Required action = I need the lines below from the one with "(p.payload.isEmpty || p.payload.length" down to the one with "def Machine.RamOp.wf (o" reproduced exactly, both ends included, and nothing else.

____

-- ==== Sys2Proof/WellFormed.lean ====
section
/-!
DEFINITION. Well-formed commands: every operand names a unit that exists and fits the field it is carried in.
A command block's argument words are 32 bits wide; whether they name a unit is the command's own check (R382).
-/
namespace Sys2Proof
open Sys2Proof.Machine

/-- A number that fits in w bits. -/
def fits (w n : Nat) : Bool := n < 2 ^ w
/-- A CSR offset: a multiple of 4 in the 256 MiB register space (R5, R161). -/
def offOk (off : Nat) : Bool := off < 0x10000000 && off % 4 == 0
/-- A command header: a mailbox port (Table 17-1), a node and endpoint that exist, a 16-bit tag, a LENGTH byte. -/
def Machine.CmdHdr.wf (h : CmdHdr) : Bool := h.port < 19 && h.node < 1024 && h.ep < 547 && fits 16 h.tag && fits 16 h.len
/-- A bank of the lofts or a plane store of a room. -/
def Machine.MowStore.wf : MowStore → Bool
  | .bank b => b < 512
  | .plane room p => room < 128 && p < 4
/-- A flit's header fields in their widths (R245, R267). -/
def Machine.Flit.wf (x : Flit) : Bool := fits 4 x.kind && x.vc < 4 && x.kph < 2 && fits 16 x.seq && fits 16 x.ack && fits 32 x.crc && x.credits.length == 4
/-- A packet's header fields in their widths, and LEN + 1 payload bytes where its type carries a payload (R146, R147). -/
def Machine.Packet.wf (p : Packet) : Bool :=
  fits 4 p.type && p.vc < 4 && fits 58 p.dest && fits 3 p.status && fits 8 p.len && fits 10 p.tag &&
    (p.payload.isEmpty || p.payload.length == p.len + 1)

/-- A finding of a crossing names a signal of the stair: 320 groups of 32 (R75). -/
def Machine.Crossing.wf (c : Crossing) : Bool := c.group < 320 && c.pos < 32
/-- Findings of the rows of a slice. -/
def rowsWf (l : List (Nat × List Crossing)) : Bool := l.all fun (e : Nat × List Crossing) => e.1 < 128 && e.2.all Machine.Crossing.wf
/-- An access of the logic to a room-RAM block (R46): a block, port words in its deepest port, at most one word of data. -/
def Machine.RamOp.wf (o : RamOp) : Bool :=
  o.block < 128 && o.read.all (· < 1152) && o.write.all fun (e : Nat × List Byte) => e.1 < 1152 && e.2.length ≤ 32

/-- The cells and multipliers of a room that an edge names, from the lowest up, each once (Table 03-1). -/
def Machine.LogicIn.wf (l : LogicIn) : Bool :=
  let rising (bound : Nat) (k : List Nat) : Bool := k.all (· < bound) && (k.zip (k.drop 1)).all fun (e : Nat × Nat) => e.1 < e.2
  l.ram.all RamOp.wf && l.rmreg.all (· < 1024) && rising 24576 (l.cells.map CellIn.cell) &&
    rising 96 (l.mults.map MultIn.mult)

____

Exercise response =
    (p.payload.isEmpty || p.payload.length == p.len + 1)

/-- A finding of a crossing names a signal of the stair: 320 groups of 32 (R75). -/
def Machine.Crossing.wf (c : Crossing) : Bool := c.group < 320 && c.pos < 32
/-- Findings of the rows of a slice. -/
def rowsWf (l : List (Nat × List Crossing)) : Bool := l.all fun (e : Nat × List Crossing) => e.1 < 128 && e.2.all Machine.Crossing.wf
/-- An access of the logic to a room-RAM block (R46): a block, port words in its deepest port, at most one word of data. -/
def Machine.RamOp.wf (o : RamOp) : Bool :=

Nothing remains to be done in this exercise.